Investing.com -- Oppenheimer cut its price target on Netflix Inc (NASDAQ:NFLX) to $1,040 from $1,065 due to dollar strength but sees an attractive setup ahead of fourth quarter results.
The firm expects upside in subscriber growth, supported by popular content like Squid Game season 2, NFL Christmas games, and key documentaries. Advertising growth and the 2025 content slate are seen as additional catalysts.
“Lower competition from Hollywood collapse should drive NFLX's 2% churn lower and significant content leverage,” analyst said.
Netflix's valuation, trading at 29 times 2026 earnings, poses a risk, with a potential 5% downside if shares re-test August lows. The brokerage also trimmed its 2025 revenue and earnings estimates by 4% and 6%, respectively, citing an 8.5% rise in the dollar index since September.
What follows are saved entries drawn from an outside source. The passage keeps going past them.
-- ==== Sys2Proof/Tests/Slice0.lean ====
section
/-! SUPPORT. Tests: words written out from the spec's encodings, one small step or two per instruction with results from
95_test_vectors.md (named after the vector), and for each obligation with hypotheses a concrete state that meets them. -/

namespace Sys2Proof.Tests

-- The many small evaluations one after another: side by side, their threads' stacks fill the memory of the check.
set_option Elab.async false

open Sys2Proof.Machine

/-! ### Helpers -/

/-- The state a meaning starts from at power-on: the pc past an instruction at 0x200. -/
def past : State := State.reset.setPc 0x202

/-- An outcome is a next state that passes a check. -/
def gives (o : Result) (check : State → Bool) : Bool :=
  match o with
  | .next t => check t
  | _ => false

/-- Power-on with a word placed at 0x200. -/
def placed (w : Nat) : State := State.reset.withFetchWord 16 w

/-- A host that answers every query by one set of keys: bit `k` for key `k`. -/
def pressing (bits : BitVec 256) (s : State) : State :=
  { s with env := { s.env with keys := Vector.replicate 16 bits } }

/-- A delay timer and the step's clock sample. -/
def timed (dval : Byte) (dstamp now : Rat) : State :=
  { past with dval := dval, dstamp := dstamp, env := { past.env with now := now } }

/-- A display with the listed cells foreground, and the mode. -/
def shown (ext : Bool) (lit : List (Nat × Nat)) : State :=
  { past with ext := ext, cells := lit.foldl Display.toggle (Vector.replicate 64 0) }

/-- All the cells listed are foreground. -/
def lit (s : State) (l : List (Nat × Nat)) : Bool := l.all fun rc => Display.cell s.cells rc.1 rc.2

/-- The cells listed are foreground, and no other. -/
def litOnly (s : State) (l : List (Nat × Nat)) : Bool := s.cells == l.foldl Display.toggle (Vector.replicate 64 0)

/-- A call stack with a number of entries in use, the first two holding 0x206 and 0x208. -/
def stacked (sp : Fin 17) : State :=
  { past with sp := sp, stack := (past.stack.set 0 0x206).set 1 0x208 }

/-! ### Well-formedness: one illegal word of each group of R76, refused by the table and by the decoder -/

theorem test_wf_refuses_zero_family :
    legalWord 0x0000 = false ∧ legalWord 0x00FD = false ∧ legalWord 0x00E1 = false ∧ legalWord 0x0123 = false ∧
    decodeWord 0x0123 = .error .zeroFamily := by decide
theorem test_wf_refuses_skip_nibble :
    legalWord 0x5121 = false ∧ legalWord 0x912F = false ∧ decodeWord 0x912F = .error .skipNibble := by decide
theorem test_wf_refuses_alu_nibble :
    legalWord 0x8008 = false ∧ legalWord 0x800F = false ∧ decodeWord 0x800F = .error .aluNibble := by decide
theorem test_wf_refuses_key_byte :
    legalWord 0xE09F = false ∧ legalWord 0xE000 = false ∧ decodeWord 0xE09F = .error .keyByte := by decide
theorem test_wf_refuses_misc_byte :
    legalWord 0xF000 = false ∧ legalWord 0xF0FF = false ∧ decodeWord 0xF000 = .error .miscByte := by decide

/-! ### Decoding: a word for every row, written out from 30_encoding.md R71 and R74 -/

theorem test_decode_zero_family :
    decodeWord 0b0000000011100000#16 = .ok .cls ∧ decodeWord 0b0000000011101110#16 = .ok .ret ∧
    decodeWord 0b0000000011111110#16 = .ok .low ∧ decodeWord 0b0000000011111111#16 = .ok .high ∧
    decodeWord 0b0000000011000010#16 = .ok (.scd 2) := by decide
theorem test_decode_control_flow :
    decodeWord 0b0001001000110100#16 = .ok (.jp 0x234) ∧ decodeWord 0b0010001000001010#16 = .ok (.call 0x20A) ∧
    decodeWord 0b0011001101000010#16 = .ok (.seImm 3 0x42) ∧ decodeWord 0b0100001101000010#16 = .ok (.sneImm 3 0x42) ∧
    decodeWord 0b0101000100100000#16 = .ok (.seReg 1 2) ∧ decodeWord 0b1001000100100000#16 = .ok (.sneReg 1 2) ∧
    decodeWord 0b1011111111111000#16 = .ok (.jpV0 0xFF8) := by decide
theorem test_decode_immediate :
    decodeWord 0b0110101001011100#16 = .ok (.ldImm 0xA 0x5C) ∧ decodeWord 0b0111001000000001#16 = .ok (.addImm 2 1) ∧
    decodeWord 0b1100001100001111#16 = .ok (.rnd 3 0x0F) := by decide
theorem test_decode_alu :
    decodeWord 0b1000000100100000#16 = .ok (.ldReg 1 2) ∧ decodeWord 0b1000000100100001#16 = .ok (.orReg 1 2) ∧
    decodeWord 0b1000000100100010#16 = .ok (.andReg 1 2) ∧ decodeWord 0b1000000100100011#16 = .ok (.xorReg 1 2) ∧
    decodeWord 0b1000000100100100#16 = .ok (.addReg 1 2) ∧ decodeWord 0b1000000100100101#16 = .ok (.subReg 1 2) ∧
    decodeWord 0b1000001110100110#16 = .ok (.shr 3 0xA) ∧ decodeWord 0b1000000100100111#16 = .ok (.subnReg 1 2) ∧
    decodeWord 0b1000010000001110#16 = .ok (.shl 4 0) := by decide
theorem test_decode_index_and_draw :
    decodeWord 0b1010001100000000#16 = .ok (.ldI 0x300) ∧ decodeWord 0b1101000000010010#16 = .ok (.drw 0 1 2) := by decide
theorem test_decode_keys :
    decodeWord 0b1110000110011110#16 = .ok (.skp 1) ∧ decodeWord 0b1110000110100001#16 = .ok (.sknp 1) := by decide
theorem test_decode_misc :
    decodeWord 0b1111010100000111#16 = .ok (.ldFromDelay 5) ∧ decodeWord 0b1111001100001010#16 = .ok (.waitKey 3) ∧
    decodeWord 0b1111010100010101#16 = .ok (.setDelay 5) ∧ decodeWord 0b1111001100011000#16 = .ok (.beep 3) ∧
    decodeWord 0b1111001000011110#16 = .ok (.addI 2) ∧ decodeWord 0b1111000000101001#16 = .ok (.ldGlyph 0) ∧
    decodeWord 0b1111101000110011#16 = .ok (.storeBcd 0xA) ∧ decodeWord 0b1111001101010101#16 = .ok (.storeRegs 3) ∧
    decodeWord 0b1111001001100101#16 = .ok (.loadRegs 2) := by decide
/-- 20_memory.md R52: the byte at the lower address is the opcode byte. -/
theorem test_decode_byte_order : decode 0x60 0x05 = .ok (.ldImm 0 0x05) ∧ decodeTableWord 16 0x6005 = some (.ldImm 0 5) := by
  decide

/-! ### The step cycle and the fault -/

/-- CF21: the fetch wraps at the top of memory, and an odd pc is legal. -/
theorem test_step_fetch_wraps :
    gives (step (((State.reset.writeByte 0xFFF 0x60).writeByte 0x000 0x07).setPc 0xFFF))
      (fun t => t.reg 0 == 0x07 && t.pc == 0x001) = true := by decide
/-- W8, its first step. -/
theorem test_step_runs : gives (step (placed 0x6005)) (fun t => t.reg 0 == 5 && t.pc == 0x202) = true := by decide
/-- X1. -/
theorem test_step_illegal_word :
    gives (step (State.reset.setPc 0x204)) (fun t => t.halted && t.faultCause == .unrecognizedOpcode &&
      t.faultPc == 0x204 && t.faultBytes == 0x0000 && t.pc == 0x206 && t.status == .fault) = true := by decide
/-- X8. -/
theorem test_step_halted :
    step (State.reset.raise .stackOverflow 0x2300) = .fault (.illegalInstruction .stackOverflow 0x1FE 0x2300) := rfl
/-- X9. -/
theorem test_reset_clears_halt :
    gives ((State.reset.raise .stackOverflow 0x2300).command .reset)
      (fun t => !t.halted && t.status == .ok && t.pc == 0x200) = true := by decide
/-- R56: the low nibble of every font byte is 0, whatever the font. -/
theorem test_font_byte_low_nibble : ∀ row : Nibble, (glyphByte row).setWidth 4 = 0#4 ∧ (glyphByte row) >>> 4 = row.setWidth 8 := by
  decide
/-- 20_memory.md R57: glyphs 1 and A. -/
theorem test_default_font : (Font.bytes defaultFont).toList.take 10 =
      [0xF0, 0x90, 0x90, 0x90, 0xF0, 0x20, 0x60, 0x20, 0x20, 0x70] ∧
    ((Font.bytes defaultFont).toList.drop 50).take 5 = [0xF0, 0x90, 0xF0, 0x90, 0x90] := by decide +kernel
/-- R5: a clock that counts tenths of a second shows 1/10 at 0.19, and an unrestricted one the time itself. -/
theorem test_clock_resolution :
    atResolution (some (1 / 10)) (19 / 100) = 1 / 10 ∧ atResolution none (19 / 100) = 19 / 100 := by decide +kernel
/-- R222. -/
theorem test_load_image :
    gives (State.reset.command (.load defaultFont [0x60, 0x05]))
      (fun t => t.readByte 0x000 == 0xF0 && t.readByte 0x04F == 0x80 && t.readByte 0x200 == 0x60 &&
        t.readByte 0x201 == 0x05 && t.readByte 0x202 == 0 && t.pc == 0x200) = true := by decide +kernel

/-! ### Control flow -/

theorem test_ret_CF1 :
    gives (exec .ret (stacked 1)) (fun t => t.pc == 0x206 && t.sp == 0 && t.stack[0] == 0x206) = true := by decide
theorem test_ret_CF2 :
    gives (exec .ret past) (fun t => t.halted && t.faultCause.code == 3 && t.faultPc == 0x200 && t.faultBytes == 0x00EE &&
      t.pc == 0x202 && t.status == .fault) = true := by decide
theorem test_jp_CF3 : gives (exec (.jp 0x234) past) (fun t => t.pc == 0x234) = true := by decide
theorem test_call_CF5 :
    gives (exec (.call 0x300) (past.setPc 0x000)) (fun t => t.stack[0] == 0x000 && t.sp == 1 && t.pc == 0x300) = true := by
  decide
theorem test_call_CF6 :
    gives (exec (.call 0x300) (stacked 16)) (fun t => t.halted && t.faultCause.code == 2 && t.faultPc == 0x200 &&
      t.pc == 0x202 && t.sp == 16 && t.stack == (stacked 16).stack) = true := by decide
theorem test_seImm_CF8 : gives (exec (.seImm 3 0x42) (past.setReg 3 0x41)) (fun t => t.pc == 0x202) = true := by decide
theorem test_seImm_CF9 : gives (exec (.seImm 0 0) (past.setPc 0x000)) (fun t => t.pc == 0x002) = true := by decide
theorem test_sneImm_CF10 : gives (exec (.sneImm 3 0x42) (past.setReg 3 0x41)) (fun t => t.pc == 0x204) = true := by decide
theorem test_sneImm_CF11 : gives (exec (.sneImm 3 0x42) (past.setReg 3 0x42)) (fun t => t.pc == 0x202) = true := by decide
theorem test_seReg_CF12 :
    gives (exec (.seReg 1 2) ((past.setReg 1 7).setReg 2 7)) (fun t => t.pc == 0x204) = true := by decide
theorem test_sneReg_CF15 :
    gives (exec (.sneReg 1 2) ((past.setReg 1 7).setReg 2 8)) (fun t => t.pc == 0x204) = true := by decide
theorem test_sneReg_CF16 : gives (exec (.sneReg 1 1) (past.setReg 1 7)) (fun t => t.pc == 0x202) = true := by decide
theorem test_jpV0_CF18 : gives (exec (.jpV0 0xFF8) (past.setReg 0 0x10)) (fun t => t.pc == 0x008) = true := by decide
theorem test_jpV0_CF19 : gives (exec (.jpV0 0xFFF) (past.setReg 0 0xFF)) (fun t => t.pc == 0x0FE) = true := by decide

/-! ### Register and arithmetic instructions -/

theorem test_ldImm_A1 : gives (exec (.ldImm 0xA 0x5C) past) (fun t => t.reg 0xA == 0x5C) = true := by decide
theorem test_addImm_A2 :
    gives (exec (.addImm 2 1) ((past.setReg 2 0xFF).setReg 15 5)) (fun t => t.reg 2 == 0 && t.reg 15 == 5) = true := by
  decide
theorem test_ldReg_A25 :
    gives (exec (.ldReg 0 1) ((past.setReg 0 0x12).setReg 1 0x34)) (fun t => t.reg 0 == 0x34) = true := by decide
theorem test_orReg_A22 :
    gives (exec (.orReg 0 1) (((past.setReg 0 0x12).setReg 1 0x34).setReg 15 1))
      (fun t => t.reg 0 == 0x36 && t.reg 15 == 1) = true := by decide
theorem test_andReg_A23 :
    gives (exec (.andReg 0 1) ((past.setReg 0 0x12).setReg 1 0x34)) (fun t => t.reg 0 == 0x10) = true := by decide
theorem test_xorReg_A24 :
    gives (exec (.xorReg 0 1) ((past.setReg 0 0x12).setReg 1 0x34)) (fun t => t.reg 0 == 0x26) = true := by decide
theorem test_addReg_A3 :
    gives (exec (.addReg 0 1) ((past.setReg 0 0xF0).setReg 1 0x20)) (fun t => t.reg 0 == 0x10 && t.reg 15 == 1) = true := by
  decide
theorem test_addReg_A5 :
    gives (exec (.addReg 15 1) ((past.setReg 15 0x80).setReg 1 0x80)) (fun t => t.reg 15 == 1) = true := by decide
theorem test_subReg_A6 :
    gives (exec (.subReg 0 1) ((past.setReg 0 3).setReg 1 5)) (fun t => t.reg 0 == 0xFE && t.reg 15 == 1) = true := by
  decide
theorem test_subReg_A8 :
    gives (exec (.subReg 15 1) ((past.setReg 15 2).setReg 1 3)) (fun t => t.reg 15 == 1) = true := by decide
theorem test_shr_A10 :
    gives (exec (.shr 0 9) ((past.setReg 0 0x84).setReg 9 0xFF)) (fun t => t.reg 0 == 0x42 && t.reg 15 == 0) = true := by
  decide
theorem test_shr_A11 : gives (exec (.shr 15 0) (past.setReg 15 3)) (fun t => t.reg 15 == 1) = true := by decide
theorem test_subnReg_A12 :
    gives (exec (.subnReg 1 2) ((past.setReg 1 5).setReg 2 3)) (fun t => t.reg 1 == 0xFE && t.reg 15 == 1) = true := by
  decide
theorem test_subnReg_A14 :
    gives (exec (.subnReg 1 15) ((past.setReg 1 3).setReg 15 2)) (fun t => t.reg 1 == 0xFF && t.reg 15 == 1) = true := by
  decide
theorem test_shl_A15 :
    gives (exec (.shl 0 1) (past.setReg 0 0xC1)) (fun t => t.reg 0 == 0x82 && t.reg 15 == 1) = true := by decide
theorem test_shl_A16 :
    gives (exec (.shl 0 1) (past.setReg 0 0x7F)) (fun t => t.reg 0 == 0xFE && t.reg 15 == 0) = true := by decide
theorem test_rnd_A26 :
    gives (exec (.rnd 0 0x0F) { past with env := { past.env with rand8 := 0xA7 } }) (fun t => t.reg 0 == 7) = true := by
  decide
/-- A27: for any random byte. -/
theorem test_rnd_A27 (s : State) : gives (exec (.rnd 0 0) s) (fun t => t.reg 0 == 0) = true := by
  simp [exec, execRnd, gives, State.reg, State.setReg]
Though for the long term Oppenheimer remains optimistic about reduced competition improving churn rates and supporting content leverage, with monetization gains from live events and advertising on the horizon.
The new price target reflects a valuation of 20 times projected 2030 earnings, discounted at 7%.
“We believe NFLX‘s initiatives such as password sharing rules, advertising, and optimizing subscriber plan choices will drive subscriber growth and average revenue per membership (ARM), therefore leading to higher revenue,” analyst added.